7. It is true that during the course of argument Shri Choubey brought to our attention to the case of Godrej & Boyce Mfg. Co. Ltd. 1999 (110) E.L.T. 877. In our view that case can be distinguished in as much as the facts of the case are different from the facts before us inasmuch as in the assessee’s own case, the Tribunal has given a finding in respect of the same profit related intermediate product and not the final product. In the Godrej case, in paragraph 7 it is stated that the method of valuation of captively consumed goods is to arrive at the assesseble value of such goods in the absence of sale price of such goods. Here the grounds of appeal speaks of figures relating to sale of final product. The formula as reflected in the grounds of appeal referred to the above portion of the order would reflect the sales figures of the final products and not the intermediate products with which we are concerned. In view of the judgments of the Tribunal in the assessee’s own case, we do not think that any useful purpose would be served in referring to the judgment of Godrej & Boyce Mfg. Co. Ltd.

8. It is also interesting to note that at the time of filing of the appeals, the Board has issued Circular No. 258/92/96-CX, Dated 30-10-1996 regarding the assessable value in the case of goods captively consumed – addition of profit – reg. Published by Shri R.K. Jain in Excise & Customs Circulars & Clarifications, 2000 Edition at page 706 wherein at page 708, the formula has mentioned as follows :

"(i)    Let net sales (excluding Excise duty) = Rs. 100/-

(ii)     Profit before tax @ 20% on sales in previous year = 20/-

(iii)   Therefore, cost of production (sales-profit) = 80/-

(iv)    Thus profit before tax as percentage of cost of production
 =  20
  ---- x 1000 
 or 25%


Thus profit before tax which is 20% on sale = 25% on cost of production".

It is not reflected in the grounds of appeal whether the department had followed this particular formula.
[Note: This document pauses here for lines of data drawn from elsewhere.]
theorem State.Keeps.execRestart (h : r.Keeps s) (who : Requester) : Keeping r (execRestart who s) :=
  .next (h.gated (hk := h.bootRestart) ..)

theorem State.Keeps.execFlashUpdate (h : r.Keeps s) (who : Requester) : Keeping r (execFlashUpdate who s) :=
  .next (h.gated (hk := h.bootUpdate) ..)

theorem State.Keeps.execAlertclr (h : r.Keeps s) (who : Requester) : Keeping r (execAlertclr who s) :=
  .next (h.gated (hk := h.alertClear) ..)

theorem State.Keeps.execCommitsvn (h : r.Keeps s) (who : Requester) : Keeping r (execCommitsvn who s) :=
  .next (h.gated (hk := h.commitSvn) ..)

theorem State.Keeps.execOwnerprog (h : r.Keeps s) (who : Requester) : Keeping r (execOwnerprog who s) :=
  .next (h.gated (hk := h.ownerProg) ..)

theorem State.Keeps.setBoard (h : r.Keeps s) (b : Board) : r.Keeps (s.setBoard b) :=
  h.upd rfl rfl rfl

theorem State.Keeps.pinReset (h : r.Keeps s) : r.Keeps s.pinReset := by
  have calm : r.Keeps { s with sage := { s.sage with failed := false } } := h.sage rfl rfl rfl
  unfold State.pinReset
  exact ((((calm.moduleReset true).setFld ..).setFld ..).setBoard ..).settleAlert

theorem State.Keeps.resetPulse (h : r.Keeps s) (ns : Nat) : r.Keeps (s.resetPulse ns) := by
  unfold State.resetPulse
  exact .ite h (.ite h.draw h.draw.pinReset)

theorem State.Keeps.execResetNAssert (h : r.Keeps s) (ns : Nat) : Keeping r (execResetNAssert ns s) :=
  .next (h.resetPulse ..)

theorem State.Keeps.execResetNRelease (h : r.Keeps s) : Keeping r (execResetNRelease s) :=
  .next ((h.setBoard ..).tryStart)

theorem State.Keeps.execPwrgoodLow (h : r.Keeps s) : Keeping r (execPwrgoodLow s) :=
  .next (.ite ((((h.moduleReset ..).setFld ..).setBoard ..).settleAlert) h)

theorem State.Keeps.execPwrgoodHigh (h : r.Keeps s) : Keeping r (execPwrgoodHigh s) :=
  .next ((h.setBoard ..).tryStart)

theorem State.Keeps.honourCrst (h : r.Keeps s) : r.Keeps s.honourCrst := by
  unfold State.honourCrst
  exact .ite (((h.setBoard ..).setFld ..).crstReset) (.ite (((h.setBoard ..).setFld ..).startAttempt ..) ((h.setBoard ..).setFld ..))

theorem State.Keeps.crstLevel (h : r.Keeps s) (active : Bool) : r.Keeps (s.crstLevel active) := by
  unfold State.crstLevel
  exact .ite (h.setBoard ..) ((h.setBoard ..).honourCrst)

theorem State.Keeps.execCrstNAssert (h : r.Keeps s) : Keeping r (execCrstNAssert s) :=
  .next (h.crstLevel ..)

theorem State.Keeps.execCrstNRelease (h : r.Keeps s) : Keeping r (execCrstNRelease s) :=
  .next (h.crstLevel ..)

theorem State.Keeps.execCrstNHoldEnd (h : r.Keeps s) : Keeping r (execCrstNHoldEnd s) :=
  .next (.ite ((h.setBoard ..).crstLevel ..) h)

theorem State.Keeps.execPerstAssert (h : r.Keeps s) (d : Nat) : Keeping r (execPerstAssert d s) :=
  .inRange (.ite h ((h.portReset ..).setBoard ..))

theorem State.Keeps.execPerstRelease (h : r.Keeps s) (d : Nat) : Keeping r (execPerstRelease d s) :=
  .inRange (h.setBoard ..)

theorem State.Keeps.execPcieRefclkLoss (h : r.Keeps s) (d : Nat) : Keeping r (execPcieRefclkLoss d s) :=
  .inRange (h.portDown ..)

theorem State.Keeps.linkUp (h : r.Keeps s) (d speed width : Nat) (flit : Bool) : r.Keeps (s.linkUp d speed width flit) :=
  (((h.setFld ..).setFld ..).setFld ..).setFld ..

theorem State.Keeps.execPcieLinkUp (h : r.Keeps s) (d speed width : Nat) (flit : Bool) :
    Keeping r (execPcieLinkUp d speed width flit s) :=
  .inRange (.ite (h.linkUp ..) h)

theorem State.Keeps.execSageWatchdog (h : r.Keeps s) : Keeping r (execSageWatchdog s) :=
  .next (.ite h (((((h.moduleReset ..).setFld ..).setFld ..).setFld ..).tryStart))

theorem State.Keeps.railsOff (h : r.Keeps s) (why : Shut) : r.Keeps (s.railsOff why) :=
  (((h.moduleReset ..).setFld ..).setBoard ..).setFld ..

theorem State.Keeps.railsOn (h : r.Keeps s) (why : Shut) : r.Keeps (s.railsOn why) := by
  unfold State.railsOn
  exact .ite ((h.setBoard ..).tryStart) h

theorem State.Keeps.execInputPowerOn (h : r.Keeps s) : Keeping r (execInputPowerOn s) :=
  .next (h.railsOn ..)

theorem State.Keeps.execInputUndervoltage (h : r.Keeps s) : Keeping r (execInputUndervoltage s) :=
  .next (h.railsOff ..)

theorem State.Keeps.execInputOvervoltage (h : r.Keeps s) : Keeping r (execInputOvervoltage s) :=
  .next (h.railsOff ..)

theorem State.Keeps.execInputOvercurrent (h : r.Keeps s) : Keeping r (execInputOvercurrent s) :=
  .next (h.railsOff ..)

theorem State.Keeps.execOvercurrentRestart (h : r.Keeps s) : Keeping r (execOvercurrentRestart s) :=
  .next (h.railsOn ..)

theorem State.Keeps.execInputOvervoltageRecovery (h : r.Keeps s) : Keeping r (execInputOvervoltageRecovery s) :=
  .next (h.railsOn ..)

theorem State.Keeps.execPowerStageOvertemp (h : r.Keeps s) : Keeping r (execPowerStageOvertemp s) :=
  .next (.ite h ((h.draw.criticalEvent ..).criticalIo))

theorem State.Keeps.execPresentNMate (h : r.Keeps s) : Keeping r (execPresentNMate s) :=
  .next ((h.setBoard ..).tryStart)

theorem State.Keeps.execAlwaysOnClockLoss (h : r.Keeps s) : Keeping r (execAlwaysOnClockLoss s) :=
  .next (.ite ((h.moduleReset ..).setBoard ..) h)

theorem State.Keeps.execAlwaysOnClockReturn (h : r.Keeps s) : Keeping r (execAlwaysOnClockReturn s) :=
  .next ((h.setBoard ..).tryStart)

theorem State.Keeps.fenRun (h : r.Keeps s) (r' : FenRun) : r.Keeps (s.fenRun r') :=
  (h.upd rfl rfl rfl).setFld ..

theorem State.Keeps.fenRead (h : r.Keeps s) (uid part : Nat) (x : Nat × Nat) : r.Keeps (State.fenRead uid part s x) :=
  (h.touch ..).note ..

theorem State.Keeps.fenWrite (h : r.Keeps s) (uid part : Nat) (x : Nat × List Byte) : r.Keeps (State.fenWrite uid part s x) :=
  (h.storeFor ..).putTouch ..
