-- ==== Sys2Proof/Proofs/KeepsArrivals.lean ====
section
/-!
SUPPORT. What every command keeps: arriving frames, the management bus and updates.
-/

set_option Elab.async false

namespace Sys2Proof.Machine

open Sys2Proof

variable {r s : State}

theorem State.Keeps.nakDue (h : r.Keeps s) (k : Nat) : r.Keeps (s.nakDue k) :=
  h.setPort ..

theorem State.Keeps.countFec (h : r.Keeps s) (k : Nat) : r.Keeps (s.countFec k) := by
  unfold State.countFec
  exact .ite (h.setPort ..) ((h.setPort ..).count ..)

theorem State.Keeps.honour (h : r.Keeps s) (k : Nat) (f : PortFields) : r.Keeps (s.honour k f) := by
  unfold State.honour
  exact .ite ((h.setPort ..).replayAll ..) (h.setPort ..)

theorem State.Keeps.owe (h : r.Keeps s) (k vc : Nat) : r.Keeps (s.owe k vc) :=
  h.setPort ..

theorem State.Keeps.landWhole (h : r.Keeps s) (d : Nat) (m : RxMsg) : r.Keeps (s.landWhole d m) :=
  (h.landMessage ..).settleCe

theorem State.Keeps.landHead (h : r.Keeps s) (k : Nat) (f : Frame) : r.Keeps (s.landHead k f) := by
  unfold State.landHead
  exact .ite (h.landWhole ..) (h.setCe ..)

theorem State.Keeps.landData (h : r.Keeps s) (k : Nat) (f : Frame) : r.Keeps (s.landData k f) := by
  unfold State.landData
  dsimp only
  split
  · exact h
  · exact .ite ((h.setCe ..).landWhole ..) (h.setCe ..)

theorem State.Keeps.deliver (h : r.Keeps s) (k : Nat) (f : Frame) : r.Keeps (s.deliver k f) := by
  have owed := h.owe k f.vc
  unfold State.deliver
  exact .ite (h.setPort ..) (.ite owed (.ite (owed.landHead ..) (.ite (owed.landData ..) (owed.pushMsg ..).settleCe)))

theorem State.Keeps.acceptFrame (h : r.Keeps s) (k : Nat) (f : Frame) (h' : PortFields) : r.Keeps (s.acceptFrame k f h') := by
  unfold State.acceptFrame
  exact .ite ((h.setPort ..).deliver ..) (h.setPort ..)

theorem State.Keeps.sequence (h : r.Keeps s) (k : Nat) (f : Frame) (h' : PortFields) : r.Keeps (s.sequence k f h') := by
  unfold State.sequence
  exact .ite (h.acceptFrame ..) (.ite h (h.nakDue ..))

theorem State.Keeps.rxTrain (h : r.Keeps s) (k : Nat) (f : Frame) : r.Keeps (s.rxTrain k f) := by
  unfold State.rxTrain
  exact .ite h (h.setPort ..)

theorem State.Keeps.rxFrame (h : r.Keeps s) (k typ : Nat) (raw : List Byte) : r.Keeps (s.rxFrame k typ raw) := by
  unfold State.rxFrame
  dsimp only
  split
  · exact .ite ((h.nakDue ..).linkAnswer ..) h
  case h_2 f fields fixed parsed =>
    have counted : r.Keeps (if fixed = true then s.countFec k else s) := .ite (h.countFec ..) h
    have heard := counted.honour k fields
    refine .ite h (.ite (.ite ((heard.nakDue ..).linkAnswer ..) heard) (.ite (heard.rxTrain ..) (.ite heard ?_)))
    exact (State.Keeps.ite (heard.sequence ..) heard).linkAnswer ..

theorem State.Keeps.execDataFrame (h : r.Keeps s) (k : Nat) (raw : List Byte) : Keeping r (execDataFrame k raw s) :=
  .inRange (h.rxFrame ..)

theorem State.Keeps.execHeadFrame (h : r.Keeps s) (k : Nat) (raw : List Byte) : Keeping r (execHeadFrame k raw s) :=
  .inRange (h.rxFrame ..)

theorem State.Keeps.execCtrlFrame (h : r.Keeps s) (k : Nat) (raw : List Byte) : Keeping r (execCtrlFrame k raw s) :=
  .inRange (h.rxFrame ..)

theorem State.Keeps.execAlignFrame (h : r.Keeps s) (k : Nat) (raw : List Byte) : Keeping r (execAlignFrame k raw s) :=
  .inRange (h.rxFrame ..)

theorem State.Keeps.execTrainFrame (h : r.Keeps s) (k : Nat) (raw : List Byte) : Keeping r (execTrainFrame k raw s) :=
  .inRange (h.rxFrame ..)

theorem State.Keeps.execCreditFrame (h : r.Keeps s) (k : Nat) (raw : List Byte) : Keeping r (execCreditFrame k raw s) :=
  .inRange (h.rxFrame ..)

theorem State.Keeps.execIdleFrame (h : r.Keeps s) (k : Nat) (raw : List Byte) : Keeping r (execIdleFrame k raw s) :=
  .inRange (h.rxFrame ..)

theorem State.Keeps.setMgmt (h : r.Keeps s) (m : Mgmt) : r.Keeps (s.setMgmt m) :=
  h.upd rfl rfl rfl

theorem State.Keeps.mgmtSettle (h : r.Keeps s) : r.Keeps s.mgmtSettle := by
  unfold State.mgmtSettle
  dsimp only
  split
  · exact h
  · exact .ite (h.draw.setMgmt ..) h.draw

theorem State.Keeps.mgmtStart (h : r.Keeps s) (stat : Byte) (data : Word) : r.Keeps (s.mgmtStart stat data) :=
  h.setMgmt ..

theorem State.Keeps.mgmtWrite (h : r.Keeps s) (off : Nat) (v : Word) : r.Keeps (s.mgmtWrite off v) := by
  unfold State.mgmtWrite
  exact .ite h.mgmtSettle (.ite ((h.mgmtSettle.draw.mgmtStart ..).regWrite ..) (h.mgmtSettle.draw.mgmtStart ..))

theorem State.Keeps.execMgmtWrite (h : r.Keeps s) (offset : Nat) (v : Word) (pecOk : Bool) :
    Keeping r (execMgmtWrite offset v pecOk s) :=
  .next (.ite (h.mgmtWrite ..) h)

theorem State.Keeps.mgmtRead (h : r.Keeps s) (off : Nat) : r.Keeps (s.mgmtRead off) := by
  unfold State.mgmtRead
  exact .ite h.mgmtSettle (.ite (((h.mgmtSettle.regRead ..).upd rfl rfl rfl).mgmtStart ..) (h.mgmtSettle.mgmtStart ..))

theorem State.Keeps.execMgmtReadStart (h : r.Keeps s) (offset : Nat) (pecOk : Bool) :
    Keeping r (execMgmtReadStart offset pecOk s) :=
  .next (.ite (h.mgmtRead ..) h)

theorem State.Keeps.mgmtResult (h : r.Keeps s) : r.Keeps s.mgmtResult :=
  h.mgmtSettle.send ..

theorem State.Keeps.execMgmtReadResult (h : r.Keeps s) : Keeping r (execMgmtReadResult s) :=
  .next (.ite h.mgmtResult h)

theorem State.Keeps.execSetdasa (h : r.Keeps s) (addr : Nat) : Keeping r (execSetdasa addr s) :=
  .next (.ite (h.setMgmt ..) h)

theorem State.Keeps.execRstdaa (h : r.Keeps s) : Keeping r (execRstdaa s) :=
  .next (.ite (h.setMgmt ..) h)

theorem State.Keeps.alertAnswer (h : r.Keeps s) : r.Keeps s.alertAnswer :=
  h.draw.send ..

theorem State.Keeps.execAlertResponse (h : r.Keeps s) : Keeping r (execAlertResponse s) :=
  .next (.ite h.alertAnswer h)

theorem State.Keeps.updElem {z : URun} (h : r.Keeps z.o.s) (c : Cmd) (u : Upd) (e : UEnv) (wb : Nat) (undef : Bool) (i : Nat) :
    r.Keeps (updElem c u e wb undef z i).o.s := by
  unfold Machine.updElem
  refine .iteOn (fun z : URun => z.o.s) h ?_
  dsimp only
  split
  · exact h.outStop ..
  · exact .iteOn (fun z : URun => z.o.s) h (State.Keeps.foldlOn Out.s h (fun _ _ h => h.outPut ..) _)

theorem State.Keeps.runElements (h : r.Keeps s) (c : Cmd) (u : Upd) (first n : Nat) : r.Keeps (s.runElements c u first n) := by
  unfold State.runElements
  dsimp only
  generalize ran : List.foldl _ (URun.mk _ 0 0 Counts.none) (List.range n) = z
  have kept : r.Keeps z.o.s := by
    rw [← ran]
    refine State.Keeps.foldlOn (fun z : URun => z.o.s) ?_ (fun z i h => h.updElem ..) _
    exact h.foldl (fun _ _ h => h.touchRead ..) _
  clear ran
  refine State.Keeps.outFinish (o := ⟨_, _⟩) (.ite (State.Keeps.count (State.Keeps.count (State.Keeps.addCvt ?_ ..) ..) ..)
    (State.Keeps.count (State.Keeps.addCvt ?_ ..) ..)) ..
  all_goals exact .iteOn Out.s (kept.outPut ..) kept

theorem State.Keeps.runUpdate (h : r.Keeps s) (c : Cmd) : r.Keeps (s.runUpdate c) := by
  unfold State.runUpdate
  dsimp only
  split
  · exact h.runElements ..
  · exact ((State.Keeps.ite (h.count ..) h).out ..).outFinish ..

theorem State.Keeps.execUpdate (h : r.Keeps s) (i : Issuer) : Keeping r (execUpdate i s) :=
  .inRange (h.issueRow (hrun := fun _ _ h => h.runUpdate ..) ..)

end Sys2Proof.Machine
end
It may be clarified here that the Board’s circular is not binding on the assessee but it is binding on the department. But in view of the judgments of the Tribunal in the assessees’ own case, we do not think the department has any case. We, therefore, allow the assessee’s Appeal Nos. E/1846/93-A & E/1845/93-A and dismiss the department’s Appeal Nos. E/467/93-A & E/2019/V/99-MUM.